I’m not applying any special formatting to the data, and most of my data is numbers. The default format seems to work, so I guess I’d need an example to understand better.

[quote=“RedKnight, post:164, topic:36719”]
5.RENAME SENSORS?
So the spreadsheet columns aren’t so wide, I would like to shorten…
This isn’t an issue that wrapping can help with, not the way I like to do it.[/quote]
Funny, I was about to ask for a device alias mechanism for the Ask Alexa SmartApp for much the same reason. I’d like to ask/set devices without speaking the long names.

However, I think you might be able to use wrapping to solve most of this. This is a snippet of my spreadsheet. I’ve just set row 1 to wrap text and then narrowed the columns as they got created.
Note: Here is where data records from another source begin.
-- ==== Sys2Proof/Machine/Numbers.lean ====
section
/-! DEFINITION. Number formats and arithmetic (06_number_formats.md): the layouts of Table 6.1, exact values, the single
rounding of R193 to R195, the special results of Table 6.4, integer wrap and saturation (R110, R208). A finite float is
an exact dyadic number, sign and magnitude m × 2^e, so no intermediate result is ever rounded. -/

namespace Sys2Proof.Machine

/-- Format codes of Table 3.4. -/
def fmtFp32 : Nat := 0x0
def fmtBf16 : Nat := 0x1
def fmtFp16 : Nat := 0x2
def fmtE4M3 : Nat := 0x3
def fmtE5M2 : Nat := 0x4
def fmtE3M2 : Nat := 0x5
def fmtE2M1 : Nat := 0x6
def fmtInt4 : Nat := 0x7
def fmtInt8 : Nat := 0x8
def fmtInt32 : Nat := 0x9
def fmtInt64 : Nat := 0xA
def fmtBin1 : Nat := 0xB

/-- Element width in bits (Tables 4.1 and 6.1); 0 for a reserved code. -/
def fmtWidth (f : Nat) : Nat :=
  match f with
  | 0x0 => 32 | 0x1 => 16 | 0x2 => 16 | 0x3 => 8 | 0x4 => 8 | 0x5 => 6 | 0x6 => 4
  | 0x7 => 4 | 0x8 => 8 | 0x9 => 32 | 0xA => 64 | 0xB => 1 | _ => 0

/-- Elements in a 512 B register (R106; FP6 fills 480 bytes). -/
def fmtCount (f : Nat) : Nat := if f = fmtE3M2 then 640 else if fmtWidth f = 0 then 0 else 4096 / fmtWidth f

/-- FP32, BF16, FP16, FP8-E4M3, FP8-E5M2, FP4-E2M1: the "floats" of 04_reduce_combine.md. -/
def isFloatFmt (f : Nat) : Bool := f ≤ 0x6 && f != fmtE3M2

/-- INT4, INT8, INT32, INT64: the "ints". -/
def isIntFmt (f : Nat) : Bool := 0x7 ≤ f && f ≤ 0xA

/-- A floating-point layout (Table 6.1): mantissa bits, bias, encoding of the largest finite magnitude, whether it has
infinities, encoding of the canonical NaN if it has NaNs. -/
structure FloatFmt where
  width : Nat
  mant : Nat
  bias : Int
  maxEnc : Nat
  inf : Option Nat
  nan : Option Nat
  deriving DecidableEq, Repr

/-- The layouts of Table 6.1. -/
def floatFmt (f : Nat) : FloatFmt :=
  match f with
  | 0x1 => ⟨16, 7, 127, 0x7F7F, some 0x7F80, some 0x7FC0⟩
  | 0x2 => ⟨16, 10, 15, 0x7BFF, some 0x7C00, some 0x7E00⟩
  | 0x3 => ⟨8, 3, 7, 0x7E, none, some 0x7F⟩
  | 0x4 => ⟨8, 2, 15, 0x7B, some 0x7C, some 0x7E⟩
  | 0x5 => ⟨6, 2, 3, 0x1F, none, none⟩
  | 0x6 => ⟨4, 1, 1, 0x7, none, none⟩
  | _ => ⟨32, 23, 127, 0x7F7FFFFF, some 0x7F800000, some 0x7FC00000⟩

/-- A value: not a number, an infinity, or a finite number (−1)^neg × m × 2^e; a zero keeps its sign. -/
inductive Num
  | nan
  | inf (neg : Bool)
  | fin (neg : Bool) (m : Nat) (e : Int)
  deriving DecidableEq, Repr

/-- The value +0. -/
def Num.zero : Num := .fin false 0 0

/-- Position of the highest 1 bit (0 for 0). -/
def msb (n : Nat) : Nat := Nat.log2 n

/-- Read an encoding of a float format (R184, R186). -/
def decodeFloat (f : Nat) (w : Nat) : Num :=
  let p := floatFmt f
  let mag := w % 2 ^ (p.width - 1)
  let neg := bitAt w (p.width - 1)
  if p.inf = some mag then .inf neg
  else if mag > p.maxEnc then .nan
  else
    let ex := mag / 2 ^ p.mant
    let m := mag % 2 ^ p.mant
    if ex = 0 then .fin neg m (1 - p.bias - p.mant)
    else .fin neg (m + 2 ^ p.mant) ((ex : Int) - p.bias - p.mant)

/-- How a result is rounded: to nearest even (RND 0b00), or stochastically with a draw (RND 0b01, R195). -/
inductive Rounding
  | nearest
  | stochastic (r : Nat)
  deriving DecidableEq, Repr

/-- An integer quotient m × 2^e / 2^q rounded in magnitude: lo or lo + 1 by R193 or R195, the sign deciding which of them
is the lower value. -/
def roundQuot (rd : Rounding) (neg : Bool) (m : Nat) (e q : Int) : Nat :=
  if q ≤ e then m * 2 ^ (e - q).toNat
  else
    let s := (q - e).toNat
    let lo := m / 2 ^ s
    let rem := m % 2 ^ s
    if rem = 0 then lo
    else
      match rd with
      | .nearest =>
        if 2 * rem > 2 ^ s then lo + 1
        else if 2 * rem = 2 ^ s then lo + lo % 2
        else lo
      | .stochastic r =>
        if neg then
          if r < (2 ^ 16 * (2 ^ s - rem)) / 2 ^ s then lo else lo + 1
        else if r < (2 ^ 16 * rem) / 2 ^ s then lo + 1 else lo

/-- The magnitude encoding of a finite non-zero value rounded to a layout; it may lie beyond the largest finite one
(R193 lifts the upper limit of the exponent range). -/
def roundMag (p : FloatFmt) (rd : Rounding) (neg : Bool) (m : Nat) (e : Int) : Nat :=
  let emin : Int := 1 - p.bias
  let ex : Int := (msb m : Int) + e
  let q : Int := (if ex < emin then emin else ex) - p.mant
  let n := roundQuot rd neg m e q
  (q - (emin - p.mant)).toNat * 2 ^ p.mant + n

/-- The encoding of a sign and a magnitude. -/
def withSign (p : FloatFmt) (neg : Bool) (mag : Nat) : Nat := mag + (if neg then 2 ^ (p.width - 1) else 0)

/-- The encoding of a result in a float format: rounding once, then Table 6.4 (R200). -/
def encodeFloat (f : Nat) (sat : Bool) (rd : Rounding) (x : Num) : Nat :=
  let p := floatFmt f
  let past (neg exactInf : Bool) : Nat :=
    match p.inf with
    | some i => if sat && !exactInf then withSign p neg p.maxEnc else withSign p neg i
    | none =>
      match p.nan with
      | some c => if sat then withSign p neg p.maxEnc else c
      | none => withSign p neg p.maxEnc
  match x with
  | .nan => p.nan.getD 0
  | .inf neg => past neg true
  | .fin neg 0 _ => withSign p neg 0
  | .fin neg m e =>
    let mag := roundMag p rd neg m e
    if mag > p.maxEnc then past neg false else withSign p neg mag

/-- The signed magnitude m × 2^e of a finite number as an integer multiple of 2^q, for q ≤ e. -/
def scaled (neg : Bool) (m : Nat) (e q : Int) : Int :=
  let v : Int := (m * 2 ^ (e - q).toNat : Nat)
  if neg then -v else v

/-- Exact sum (R194: a zero sum is +0 except of two −0; infinity minus infinity is a NaN). -/
def Num.add : Num → Num → Num
  | .nan, _ => .nan
  | _, .nan => .nan
  | .inf a, .inf b => if a = b then .inf a else .nan
  | .inf a, _ => .inf a
  | _, .inf b => .inf b
  | .fin na ma ea, .fin nb mb eb =>
    let q := min ea eb
    let v := scaled na ma ea q + scaled nb mb eb q
    if v = 0 then .fin (na && nb && ma == 0 && mb == 0) 0 0 else .fin (decide (v < 0)) v.natAbs q

/-- Exact product (zero times infinity is a NaN; the sign of a zero product is that of the factors). -/
def Num.mul : Num → Num → Num
  | .nan, _ => .nan
  | _, .nan => .nan
  | .inf a, .inf b => .inf (a != b)
  | .inf a, .fin nb mb _ => if mb = 0 then .nan else .inf (a != nb)
  | .fin na ma _, .inf b => if ma = 0 then .nan else .inf (na != b)
  | .fin na ma ea, .fin nb mb eb => .fin (na != nb) (ma * mb) (ea + eb)

/-- The value with its sign changed. -/
def Num.neg : Num → Num
  | .nan => .nan
  | .inf a => .inf (!a)
  | .fin a m e => .fin (!a) m e

/-- The value times 2^k. -/
def Num.scale (k : Int) : Num → Num
  | .fin a m e => .fin a m (e + k)
  | x => x

/-- A number of an integer. -/
def Num.ofInt (v : Int) : Num := .fin (decide (v < 0)) v.natAbs 0

/-- Comparison of two values that are not NaN, as IEEE 754 orders them (+0 equals −0). -/
def Num.cmp : Num → Num → Ordering
  | .inf a, .inf b => compare (b2n (!a)) (b2n (!b))
  | .inf a, _ => if a then .lt else .gt
  | _, .inf b => if b then .gt else .lt
  | .fin na ma ea, .fin nb mb eb =>
    let q := min ea eb
    compare (scaled na ma ea q) (scaled nb mb eb q)
  | _, _ => .eq

def Num.isNan : Num → Bool
  | .nan => true
  | _ => false

/-- The ranking of R111 for maxima: a NaN ranks below every number, two NaNs tie. -/
def Num.rank (a b : Num) : Ordering :=
  match a, b with
  | .nan, .nan => .eq
  | .nan, _ => .lt
  | _, .nan => .gt
  | a, b => a.cmp b

/-- The ranking of R111 for minima: a NaN ranks above every number. -/
def Num.rankMin (a b : Num) : Ordering :=
  match a, b with
  | .nan, .nan => .eq
  | .nan, _ => .gt
  | _, .nan => .lt
  | a, b => a.cmp b

/-- Bits of quotient kept before rounding; with a sticky bit below, one rounding to nearest even of the exact quotient
follows for every format of Table 6.1. -/
def quotBits : Nat := 64

/-- Quotient of two finite values, to `quotBits` bits with a sticky bit: rounding it once rounds the exact quotient.
A division by zero is a NaN (0/0) or an infinity. -/
def Num.div : Num → Num → Num
  | .nan, _ => .nan
  | _, .nan => .nan
  | .inf _, .inf _ => .nan
  | .inf a, .fin nb _ _ => .inf (a != nb)
  | .fin na _ _, .inf b => .fin (na != b) 0 0
  | .fin na ma ea, .fin nb mb eb =>
    if mb = 0 then (if ma = 0 then .nan else .inf (na != nb))
    else
      let k := quotBits + msb mb
      let n := ma * 2 ^ k
      .fin (na != nb) (2 * (n / mb) + b2n (n % mb != 0)) (ea - eb - k - 1)

/-- Integer square root by deciding bits from high to low. -/
def isqrtAux : Nat → Nat → Nat → Nat
  | 0, _, r => r
  | b + 1, n, r =>
    let r' := r + 2 ^ b
    if r' * r' ≤ n then isqrtAux b n r' else isqrtAux b n r

/-- The largest r with r × r ≤ n. -/
def isqrt (n : Nat) : Nat := isqrtAux (msb n / 2 + 1) n 0

/-- Square root of a finite value that is not negative, to enough bits with a sticky bit. -/
def Num.sqrt : Num → Num
  | .fin _ 0 _ => .zero
  | .fin false m e =>
    let k : Nat := 2 * quotBits + (if e % 2 = 0 then 0 else 1)
    let n := m * 2 ^ k
    let r := isqrt n
    .fin false (2 * r + b2n (r * r != n)) ((e - k) / 2 - 1)
  | .inf false => .inf false
  | _ => .nan

/-- Element i of width w of a packed register (R106). -/
def elemAt (w : Nat) (v : Nat) (i : Nat) : Nat := (v >>> (w * i)) % 2 ^ w

/-- Pack elements of width w upward from bit 0 (R106). -/
def packElems (w : Nat) (xs : List Nat) : Nat := xs.foldr (fun x v => x % 2 ^ w + v * 2 ^ w) 0

/-- The elements of a register in a format. -/
def elems (f : Nat) (v : Vec) : List Nat := (List.range (fmtCount f)).map (elemAt (fmtWidth f) v.toNat)

/-- The value of an element of any numeric format. -/
def numOf (f w : Nat) : Num :=
  if isIntFmt f then .ofInt (toSigned (fmtWidth f) w) else decodeFloat f w

/-- An exact integer as an element of an integer format: it wraps with SAT 0 and saturates with SAT 1 (R110). -/
def intResult (f : Nat) (sat : Bool) (v : Int) : Nat :=
  let w := fmtWidth f
  let hi : Int := 2 ^ (w - 1) - 1
  let lo : Int := -(2 ^ (w - 1))
  ofSigned w (if sat then (if v > hi then hi else if v < lo then lo else v) else v)

/-- The nearest limit of an integer format (R203). -/
def clampInt (f : Nat) (v : Int) : Int :=
  let w := fmtWidth f
  let hi : Int := 2 ^ (w - 1) - 1
  let lo : Int := -(2 ^ (w - 1))
  if v > hi then hi else if v < lo then lo else v

/-- A finite value rounded to an integer, to nearest even. -/
def roundToInt (neg : Bool) (m : Nat) (e : Int) : Int :=
  let n : Int := roundQuot .nearest neg m e 0
  if neg then -n else n

/-- The integer of an exact value that is one. -/
def Num.toInt : Num → Int
  | .fin neg m e => roundToInt neg m e
  | _ => 0

/-- The FP32 encoding of a value. -/
def fp32 (x : Num) : Nat := encodeFloat fmtFp32 false .nearest x

/-- Float-to-integer conversion (R203). -/
def floatToInt (f : Nat) (x : Num) : Nat :=
  let w := fmtWidth f
  match x with
  | .nan => 0
  | .inf neg => ofSigned w (if neg then -(2 ^ (w - 1)) else 2 ^ (w - 1) - 1)
  | .fin neg m e => ofSigned w (clampInt f (roundToInt neg m e))

/-- Conversion of an exact value to a format (R202 to R205). -/
def convert (src dst : Nat) (sat : Bool) (rd : Rounding) (x : Num) : Nat :=
  if isIntFmt dst then
    if isIntFmt src then
      match x with
      | .fin neg m e => intResult dst sat (roundToInt neg m e)
      | y => floatToInt dst y
    else floatToInt dst x
  else encodeFloat dst sat rd x

/-- The E8M0 block scale of a byte: 2^(e − 127), or none for NaN (R189). -/
def blockScale (b : Nat) : Option Int := if b = 0xFF then none else some ((b : Int) - 127)

/-- A block-scaled element (R191). -/
def scaleNum (b : Nat) (x : Num) : Num :=
  match blockScale b with
  | none => .nan
  | some k => x.scale k

/-- The exact sum of a list of values. -/
def sumNum (xs : List Num) : Num :=
  match xs with
  | [] => .zero
  | y :: ys => ys.foldl Num.add y

/-- One draw of the generator of R198: the next state and its upper 16 bits. -/
def draw (s : Dword) : Dword × Nat :=
  let a := s ^^^ (s <<< 13)
  let b := a ^^^ (a >>> 7)
  let c := b ^^^ (b <<< 17)
  (c, (c >>> 48).toNat)

/-- n draws in order. -/
def draws : Nat → Dword → Dword × List Nat
  | 0, s => (s, [])
  | n + 1, s =>
    let (s1, r) := draw s
    let (s2, rs) := draws n s1
    (s2, r :: rs)

/-- The generator state at cy 0 of a stroke (R198). -/
def reseed (seed : Dword) (stroke : Nat) (tile : Nat) : Dword :=
  let s := seed ^^^ (BitVec.ofNat 64 stroke * 0x9E3779B97F4A7C15) ^^^ BitVec.ofNat 64 tile
  if s = 0 then 1 else s

end Sys2Proof.Machine
end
Yes, they could all be narrower if the words were abbreviated. But, IMHO I don’t think the end-goal is to view the data in the spread sheet; instead, I think the end goal is to store it there but then use graphs to visualize things. With that you don’t need to worry about the column widths.
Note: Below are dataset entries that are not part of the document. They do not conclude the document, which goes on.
/-- What a transaction of a busy line is for (R301, R302, R310, R312, R313, R317, R564). -/
inductive TxnKind
  | readS | readX | upgrade
  /-- a WB or WB_KEEP of the owner in M -/
  | writeBack (keep : Bool)
  /-- a class-2 load whose response a lane operation holds -/
  | load (op : Nat)
  /-- a class-2 write or atomic that starts its path when the line is in I -/
  | write
  | evict
  | stash
  /-- orphan handling before the request takes its path (R564); a broadcast without a request has none -/
  | orphan
  deriving DecidableEq, Repr

/-- A snoop or stash sent and not answered (R303, R317, R318). -/
structure Snoop where
  agent : BitVec 5
  opid : Word
  /-- opcode of the frame: SNP_PUSH, SNP_INV, SNP_DROP or STASH -/
  opc : Nat
  /-- absolute cys on which it is built, and handed to the crossbar (R306) -/
  built : Nat
  hand : Nat
  /-- absolute cy on which the processing of its reply ends, once the reply has been dequeued (Table 10.5) -/
  until_ : Option Nat
  deriving DecidableEq, Repr

/-- A push-to-home in progress (Table 10.5): the cy on which it ends, its bytes, the WB it answers, and the agent. -/
structure Push where
  ends : Nat
  bytes : List Byte
  wb : Option Req
  agent : BitVec 5
  deriving DecidableEq, Repr

/-- A transaction on a busy line: what it serves, the replies it awaits, and the home read or push in progress. -/
structure Txn where
  id : Nat
  k : Scd
  line : Nat
  kind : TxnKind
  /-- the request it serves, if one waits -/
  req : Option Req
  /-- grant entry that the request passed (R462) -/
  grantIx : Option Nat
  /-- the requesting agent -/
  agent : Option (BitVec 5)
  /-- tenant and epoch that its snoops carry: those of the request that caused it -/
  cause : Tenant × BitVec 16
  carry : Carry
  /-- cy on which its path starts -/
  start : Nat
  snoops : List Snoop
  /-- agents whose WB is awaited after ACK_WBPEND (R305) -/
  wbpend : List (BitVec 5)
  /-- agents whose WB it has taken -/
  wbGot : List (BitVec 5)
  /-- begin of the bank access and end of the home read in progress -/
  readAt : Option Nat
  readEnd : Option Nat
  /-- data a home read or a push brought -/
  data : Option (List Byte)
  /-- the request needs data -/
  need : Bool
  pushes : List Push
  /-- a push has brought the data -/
  pushed : Bool
  /-- an engine write overtook the awaited push (R316) -/
  overtaken : Bool
  /-- last cy on which a reply, read or push ended -/
  ready : Nat
  /-- agents found failed or removed while it ran: they hold I (R318) -/
  gone : List (BitVec 5)
  /-- statuses met -/
  met : List Status
  /-- the entry when the transaction began -/
  before : DirEntry
  deriving DecidableEq, Repr

/-- What the entry lookup that ends on cy 8 of a request decides (Table 10.5). -/
inductive LookupKind
  /-- RD_S, RD_X, UPG -/
  | request
  | writeBack
  /-- a class-2 write of a held line (R313) -/
  | write
  /-- a class-2 load of a line in E or M, with its lane operation (R312) -/
  | load (op : Nat)
  /-- a request of an orphaned line (R564) -/
  | orphan
  deriving DecidableEq, Repr

/-- A request between its dequeue and the end of its entry lookup (R303): its line, the grant entry it passed, its dequeue
cy, and what it carries. -/
structure Lookup where
  kind : LookupKind
  line : Nat
  req : Req
  grant : Option Nat
  p : Nat
  carry : Carry
  deriving DecidableEq, Repr

/-! ### Engines -/

/-- Engine operations (Tables 5.6 and 5.12). -/
inductive EngKind
  | gidx | glin | gpage | gbag | mcopy | msend | mred | mdone
  deriving DecidableEq, Repr

/-- A GTE or MOV operation between issue and completion (R140 to R144, R589). -/
structure EngOp where
  id : Nat
  k : Scd
  kind : EngKind
  /-- true for the GTE, false for the MOV -/
  gte : Bool
  gf : GteF
  mf : MovF
  /-- scalar operands S[XREG] and S[YREG], index register and bitmap, as read on the issue cy -/
  sx : Dword
  sy : Dword
  xidx : Vec
  bm : Vec
  /-- fret entries of the running segment, source and destination -/
  src : BitVec 128
  dst : BitVec 128
  issue : Nat
  /-- cy on which it takes its engine (R589), or from which a hold lets it proceed (R273) -/
  start : Nat
  occ : Nat
  seg : SegNo
  chord : Nat
  tenant : Tenant
  epoch : BitVec 16
  /-- it has begun: nothing holds or delays it any more -/
  begun : Bool
  /-- completion cy, once it has begun with every delay fixed -/
  due : Option Nat
  /-- ranges registered with the tracker (R272): reads and writes, as (first byte, length) -/
  reads : List (Nat × Nat)
  writes : List (Nat × Nat)
  /-- operations that hold it (R273), by number -/
  holders : List Nat
  carried : Bool
  /-- run-ahead applies to it (R159, R141, R589) -/
  ahead : Bool
  /-- V[BMV] is still to be read, 16 cy after it begins (R159, R273) -/
  bmLater : Bool
  /-- where each row or sector is read from; none for an access that meets NO_GRANT (R151, R157, R176) -/
  rows : List (Option Nat)
  /-- lines of the run-ahead prefix that were sent (R222) -/
  prefix_ : List Nat
  /-- bytes captured so far, by 64-byte unit: 2 × line number + half -/
  got : SMap (List Byte)
  /-- lines that met a status, by line number -/
  bad : SMap Status
  /-- statuses met by the operation as a whole (R142) -/
  met : List Status
  /-- ranges of its destination that met a status and stay unwritten, as (first byte, length) -/
  missed : List (Nat × Nat)
  /-- accesses of a not-fixed delay that are still open (R141), and whether its lines have all been issued -/
  left : Nat
  issued : Bool
  /-- grant entries on which it is counted in INFLIGHT (R462) -/
  grants : List Nat
  /-- its destination sectors are on their way (R279) -/
  landed : Bool
  /-- send descriptor as read on its start cy (R179) -/
  desc : List Byte
  deriving DecidableEq, Repr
That said, you could try something like adding a new subroutine like this:

private def shortEvtName(evt) {
    String name = evt.name
    if (name == "temperature")
        return "temp"
    if (name == "illuminance")
        return "illum"
    if (name == "humidity")
        return "RH%"
    return name
}

and then replace the two instances of evt.name with shortEvtName(). I’ve not tested this, however, and were I really to add it, I’d probably add a preference to control it. But this might give you a starting point.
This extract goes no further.